About this task: Check every line of the material for the word "trip". Copy those that have it.
Data to examine below:
theorem State.sendCtrl_keeps {m0 s0 s i m} (h0 : Keeps m0 s0 s) (hw0 : within 0x1800 m0 = true := by decide) :
    Keeps m0 s0 (State.sendCtrl s i m) := by
  refine h0.app hw0 ?_
  unfold State.sendCtrl
  try dsimp only
  repeat' first
    | with_reducible exact .refl _ _
    | with_reducible assumption
    | with_reducible refine .ite _ ?_ ?_
    | with_reducible refine State.sendHeld_keeps ?_
    | with_reducible refine State.updLane_keeps ?_
    | fail_if_no_progress with_reducible refine Keeps.mk' ?_
    | split
    | dsimp only

theorem State.takeCredit_keeps {m0 s0 s i cls n} (h0 : Keeps m0 s0 s) (hw0 : within 0x1000000000000000000000000000000000000400000000000001800000000000000000000001000000000001e80001802 m0 = true := by decide) :
    Keeps m0 s0 (State.takeCredit s i cls n) := by
  refine h0.app hw0 ?_
  unfold State.takeCredit
  try dsimp only
  repeat' first
    | with_reducible exact .refl _ _
    | with_reducible assumption
    | with_reducible refine .ite _ ?_ ?_
    | with_reducible refine State.sendHeld_keeps ?_
    | with_reducible refine State.setLane_keeps ?_
    | with_reducible refine State.aknViolation_keeps (by first | assumption | (dsimp only [bank, Reg.AKN_CREDIT_ERR_CNT]; decide)) ?_
    | fail_if_no_progress with_reducible refine Keeps.mk' ?_
    | split
    | dsimp only

theorem State.headerMessage_keeps {m0 s0 s i h} (h0 : Keeps m0 s0 s) (hw0 : within 0x1c00000000000000000000000000000000000400000000000001800000000000000000000001000000000001e80001802 m0 = true := by decide) :
    Keeps m0 s0 (State.headerMessage s i h) := by
  refine h0.app hw0 ?_
  unfold State.headerMessage
  try dsimp only
  repeat' first
    | with_reducible exact .refl _ _
    | with_reducible assumption
    | with_reducible refine .ite _ ?_ ?_
    | with_reducible refine State.takeCredit_keeps ?_
    | with_reducible refine State.transmit_keeps ?_
    | with_reducible refine State.aknViolation_keeps (by first | assumption | (dsimp only [bank, Reg.AKN_CREDIT_ERR_CNT, Reg.AKN_DCRC_ERR_CNT, Reg.AKN_PROTO_CNT, Reg.AKN_STATUS_VERSION]; decide)) ?_
    | split
    | dsimp only

theorem State.headerSlot_keeps {m0 s0 s i h} (h0 : Keeps m0 s0 s) (hw0 : within 0x200000000000000000000000000000000000000000000000000000000000207000000000008600001e20004004800000000000000000000000000400000000000001800000000000000000000001000000000001e80003812 m0 = true := by decide) :
    Keeps m0 s0 (State.headerSlot s i h) := by
  refine h0.app hw0 ?_
  unfold State.headerSlot
  try dsimp only
  repeat' first
    | with_reducible exact .refl _ _
    | with_reducible assumption
    | with_reducible refine .ite _ ?_ ?_
    | with_reducible refine State.setLane_keeps ?_
    | with_reducible refine State.slotLockLost_keeps ?_
    | with_reducible refine State.enterCap_keeps ?_
    | with_reducible refine State.headerMessage_keeps ?_
    | with_reducible refine State.aknViolation_keeps (by first | assumption | (dsimp only [bank, Reg.AKN_HCRC_ERR_CNT]; decide)) ?_
    | fail_if_no_progress with_reducible refine Keeps.mk' ?_
    | split
    | dsimp only

theorem execHeaderSlotRx_keeps {i h s t0} (e0 : execHeaderSlotRx i h s = .next t0) : Keeps 0x200000000000000000000000000000000000000000000000000000000000207000000000008600001e20004004800000000000000000000000000400000000000001800000000000000000000001000000000001e80003812 s t0 := by
  rw [← Host.Outcome.next.inj e0]
  try dsimp only
  repeat' first
    | with_reducible exact .refl _ _
    | with_reducible assumption
    | with_reducible refine State.headerSlot_keeps ?_
    | split
    | dsimp only

theorem State.setVersion_keeps {m0 s0 s i v} (h0 : Keeps m0 s0 s) (hw0 : within 0x20000000000000000000000000000000000000000000000000000000000000000000000000000000000000000001000 m0 = true := by decide) :
    Keeps m0 s0 (State.setVersion s i v) := by
  refine h0.app hw0 ?_
  unfold State.setVersion
  try dsimp only
  repeat' first
    | with_reducible exact .refl _ _
    | with_reducible assumption
    | with_reducible refine State.transmit_keeps ?_
    | with_reducible refine State.set_keeps (by first | assumption | (dsimp only [bank, Reg.AKN_STATUS_VERSION]; decide)) ?_
    | split
    | dsimp only

theorem State.capStays_keeps {m0 s0 s i c} (h0 : Keeps m0 s0 s) (hw0 : within 0x400000000000000000000000000000000000001000000000000680000002 m0 = true := by decide) :
    Keeps m0 s0 (State.capStays s i c) := by
  refine h0.app hw0 ?_
  unfold State.capStays
  try dsimp only
  repeat' first
    | with_reducible exact .refl _ _
    | with_reducible assumption
    | with_reducible refine State.raise_keeps ?_
    | split
    | dsimp only

theorem State.takeOffer_keeps {m0 s0 s i o} (h0 : Keeps m0 s0 s) (hw0 : within 0x140000000000000000000000000000000000000000000000000000000000000000000000000000000000000000000800 m0 = true := by decide) :
    Keeps m0 s0 (State.takeOffer s i o) := by
  refine h0.app hw0 ?_
  unfold State.takeOffer
  try dsimp only [State.setAll]
  repeat' first
    | with_reducible exact .refl _ _
    | with_reducible assumption
    | with_reducible refine State.updLane_keeps ?_
    | with_reducible refine State.set_keeps (by first | assumption | (dsimp only [bank, Reg.AKN_STATUS_PEER_PART, Reg.AKN_STATUS_PEER_ROLE]; decide)) ?_
    | fail_if_no_progress with_reducible refine Keeps.mk' ?_
    | split
    | dsimp only

theorem State.chainDone_keeps {m0 s0 s i} (h0 : Keeps m0 s0 s) (hw0 : within 0x19000000000000000000000000000000000000000000000000000000000000000000000fec0a600004000000000800000000000000000000000000400000000000000000000000000000000000001000000000001680001812 m0 = true := by decide) :
    Keeps m0 s0 (State.chainDone s i) := by
  refine h0.app hw0 ?_
  unfold State.chainDone
  try dsimp only [State.setAll]
  repeat' first
    | with_reducible exact .refl _ _
    | with_reducible assumption
    | with_reducible refine .ite _ ?_ ?_
    | with_reducible refine State.sendModes_keeps ?_
    | with_reducible refine State.laneUp_keeps ?_
    | with_reducible refine State.set_keeps (by first | assumption | (dsimp only [bank, Reg.AKN_LAT_PS, Reg.AKN_STATUS_TILES_FOUND, Reg.AKN_STATUS_VERSION, Reg.SCN_LANE_STATUS_LAT_MAX_NS, Reg.SCN_LANE_STATUS_TILES_FOUND]; decide)) ?_
    | with_reducible refine State.setAll_keeps (by (repeat' first | with_reducible assumption | with_reducible exact inMask_nil _ | (with_reducible refine inMask_cons ?_ ?_) | (with_reducible refine inMask_append ?_ ?_) | (with_reducible refine inMask_flatMap (fun _ => ?_)) | (with_reducible refine asBit ?_; dsimp only [Function.comp, bank, Reg.AKN_LAT_PS, Reg.AKN_STATUS_TILES_FOUND, Reg.AKN_STATUS_VERSION, Reg.SCN_LANE_STATUS_LAT_MAX_NS, Reg.SCN_LANE_STATUS_TILES_FOUND]; decide) | (simp only [List.map_map, List.map_append, List.map_cons, List.map_nil]) | (with_reducible refine inMask_ite _ ?_ ?_) | (with_reducible refine inMask_map (fun _ => ?_)))) ?_
    | with_reducible refine .foldl _ _ ?_ (fun _ _ _ => ?_)
    | split
    | dsimp only

theorem State.capOffer_keeps {m0 s0 s i tile o} (h0 : Keeps m0 s0 s) (hw0 : within 0x19000000000000000000000000000000000000000000000000000000000000000000000fec0a600004960000000800000000000000000000000000400000000000001800000000000000000000001000000000001e80001812 m0 = true := by decide) :
    Keeps m0 s0 (State.capOffer s i tile o) := by
  refine h0.app hw0 ?_
  unfold State.capOffer
  try dsimp only
  repeat' first
    | with_reducible exact .refl _ _
    | with_reducible assumption
    | with_reducible refine .ite _ ?_ ?_
    | with_reducible refine State.capStays_keeps ?_
    | with_reducible refine State.takeOffer_keeps ?_
    | with_reducible refine State.setVersion_keeps ?_
    | with_reducible refine State.laneUp_keeps ?_
    | with_reducible refine State.updLane_keeps ?_
    | with_reducible refine State.transmit_keeps ?_
    | with_reducible refine State.chainDone_keeps ?_
    | with_reducible refine State.aknViolation_keeps (by first | assumption | (dsimp only [bank, Reg.AKN_CTRL_VERSIONS, Reg.AKN_PROTO_CNT]; decide)) ?_
    | fail_if_no_progress with_reducible refine Keeps.mk' ?_
    | split
    | dsimp only

theorem execCapOfferRx_keeps {i tile o s t0} (e0 : execCapOfferRx i tile o s = .next t0) : Keeps 0x19000000000000000000000000000000000000000000000000000000000000000000000fec0a600004960000000800000000000000000000000000400000000000001800000000000000000000001000000000001e80001812 s t0 := by
  rw [← Host.Outcome.next.inj e0]
  try dsimp only
  repeat' first
    | with_reducible exact .refl _ _
    | with_reducible assumption
    | with_reducible refine State.capOffer_keeps ?_
    | split
    | dsimp only

theorem State.sendEcho_keeps {m0 s0 s i e} (h0 : Keeps m0 s0 s) (hw0 : within 0x1800 m0 = true := by decide) :
    Keeps m0 s0 (State.sendEcho s i e) := by
  refine h0.app hw0 ?_
  unfold State.sendEcho
  try dsimp only
  repeat' first
    | with_reducible exact .refl _ _
    | with_reducible assumption
    | with_reducible refine State.updLane_keeps ?_
    | with_reducible refine State.transmit_keeps ?_
    | fail_if_no_progress with_reducible refine Keeps.mk' ?_
    | split
    | dsimp only

theorem State.capEnum_keeps {m0 s0 s i count v} (h0 : Keeps m0 s0 s) (hw0 : within 0x19000000000000000000000000000000000000000000000000000000000000000000000fec0a6000048a0000000800000000000000000000000000400000000000001800000000000000000000001000000000001e80001812 m0 = true := by decide) :
    Keeps m0 s0 (State.capEnum s i count v) := by
  refine h0.app hw0 ?_
  unfold State.capEnum
  try dsimp only [State.setAll]
  repeat' first
    | with_reducible exact .refl _ _
    | with_reducible assumption
    | with_reducible refine .ite _ ?_ ?_
    | with_reducible refine State.offer_keeps ?_
    | with_reducible refine State.capStays_keeps ?_
    | with_reducible refine State.setVersion_keeps ?_
    | with_reducible refine State.updLane_keeps ?_
    | with_reducible refine State.chainDone_keeps ?_
    | with_reducible refine State.sendEcho_keeps ?_
    | with_reducible refine State.set_keeps (by first | assumption | (dsimp only [bank, Reg.AKN_CTRL_VERSIONS, Reg.AKN_PROTO_CNT, Reg.AKN_STATUS_TILES_FOUND, Reg.AKN_STATUS_VERSION, Reg.SCN_LANE_STATUS_TILES_FOUND]; decide)) ?_
    | with_reducible refine State.aknViolation_keeps (by first | assumption | (dsimp only [bank, Reg.AKN_CTRL_VERSIONS, Reg.AKN_PROTO_CNT, Reg.AKN_STATUS_TILES_FOUND, Reg.AKN_STATUS_VERSION, Reg.SCN_LANE_STATUS_TILES_FOUND]; decide)) ?_
    | fail_if_no_progress with_reducible refine Keeps.mk' ?_
    | split
    | dsimp only

theorem execCapEnumRx_keeps {i count v s t0} (e0 : execCapEnumRx i count v s = .next t0) : Keeps 0x19000000000000000000000000000000000000000000000000000000000000000000000fec0a6000048a0000000800000000000000000000000000400000000000001800000000000000000000001000000000001e80001812 s t0 := by
  rw [← Host.Outcome.next.inj e0]
  try dsimp only
  repeat' first
    | with_reducible exact .refl _ _
    | with_reducible assumption
    | with_reducible refine State.capEnum_keeps ?_
    | split
    | dsimp only

theorem execCapRetry_keeps {i s t0} (e0 : execCapRetry i s = .next t0) : Keeps 0x20000000800000000000000000000000000000000000000000000000000000000000000000000000000000000001800 s t0 := by
  rw [← Host.Outcome.next.inj e0]
  try dsimp only
  repeat' first
    | with_reducible exact .refl _ _
    | with_reducible assumption
    | with_reducible refine .ite _ ?_ ?_
    | with_reducible refine State.enterCap_keeps ?_
    | split
    | dsimp only

theorem State.echoResp_keeps {m0 s0 s i tile trip} (h0 : Keeps m0 s0 s) (hw0 : within 0x19000000000000000000000000000000000000000000000000000000000000000000000fec0a600004000000000800000000000000000000000000400000000000000000000000000000000000001000000000001680001812 m0 = true := by decide) :
    Keeps m0 s0 (State.echoResp s i tile trip) := by
  refine h0.app hw0 ?_
  unfold State.echoResp
  try dsimp only
  repeat' first
    | with_reducible exact .refl _ _
    | with_reducible assumption
    | with_reducible refine .ite _ ?_ ?_
    | with_reducible refine State.sendEcho_keeps ?_
    | with_reducible refine State.setLane_keeps ?_
    | with_reducible refine State.chainDone_keeps ?_
    | fail_if_no_progress with_reducible refine Keeps.mk' ?_
    | split
    | dsimp only

theorem execEchoRespRx_keeps {i tile trip s t0} (e0 : execEchoRespRx i tile trip s = .next t0) : Keeps 0x19000000000000000000000000000000000000000000000000000000000000000000000fec0a600004000000000800000000000000000000000000400000000000000000000000000000000000001000000000001680001812 s t0 := by
  rw [← Host.Outcome.next.inj e0]
  try dsimp only
  repeat' first
    | with_reducible exact .refl _ _
    | with_reducible assumption
    | with_reducible refine State.echoResp_keeps ?_
    | split
    | dsimp only

theorem State.echoTimeout_keeps {m0 s0 s i} (h0 : Keeps m0 s0 s) (hw0 : within 0x200000000000000000000000000000000000000000000000000000000000207000000000008600000020000004800000000000000000000000000400000000000000000000000000002000000001000000000000680003812 m0 = true := by decide) :
    Keeps m0 s0 (State.echoTimeout s i) := by
  refine h0.app hw0 ?_
  unfold State.echoTimeout
  try dsimp only
  repeat' first
    | with_reducible exact .refl _ _
    | with_reducible assumption
    | with_reducible refine .ite _ ?_ ?_
    | with_reducible refine State.sendEcho_keeps ?_
    | with_reducible refine State.raise_keeps ?_
    | with_reducible refine State.laneGoes_keeps ?_
    | fail_if_no_progress with_reducible refine Keeps.mk' ?_
    | split
    | dsimp only

theorem execEchoTimeout_keeps {i s t0} (e0 : execEchoTimeout i s = .next t0) : Keeps 0x200000000000000000000000000000000000000000000000000000000000207000000000008600000020000004800000000000000000000000000400000000000000000000000000002000000001000000000000680003812 s t0 := by
  rw [← Host.Outcome.next.inj e0]
  try dsimp only
  repeat' first
    | with_reducible exact .refl _ _
    | with_reducible assumption
    | with_reducible refine State.echoTimeout_keeps ?_
    | split
    | dsimp only

theorem actAknSend_keeps {m0 s0 d t s} (h0 : Keeps m0 s0 s) (hw0 : within 0x400000000000001800000000000000000000001000000000001e80001802 m0 = true := by decide) :
    Keeps m0 s0 (actAknSend d t s) := by
  refine h0.app hw0 ?_
  unfold actAknSend
  try dsimp only
  repeat' first
    | with_reducible exact .refl _ _
    | with_reducible assumption
    | with_reducible refine .ite _ ?_ ?_
    | with_reducible refine State.logDesc_keeps ?_
    | with_reducible refine State.complete_keeps ?_
    | with_reducible refine State.setLane_keeps ?_
    | with_reducible refine State.sendCtrl_keeps ?_
    | fail_if_no_progress with_reducible refine Keeps.mk' ?_
    | split
    | dsimp only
End of Data to examine.
The completed task:
theorem State.echoResp_keeps {m0 s0 s i tile trip} (h0 : Keeps m0 s0 s) (hw0 : within 0x19000000000000000000000000000000000000000000000000000000000000000000000fec0a600004000000000800000000000000000000000000400000000000000000000000000000000000001000000000001680001812 m0 = true := by decide) :
    Keeps m0 s0 (State.echoResp s i tile trip) := by
theorem execEchoRespRx_keeps {i tile trip s t0} (e0 : execEchoRespRx i tile trip s = .next t0) : Keeps 0x19000000000000000000000000000000000000000000000000000000000000000000000fec0a600004000000000800000000000000000000000000400000000000000000000000000000000000001000000000001680001812 s t0 := by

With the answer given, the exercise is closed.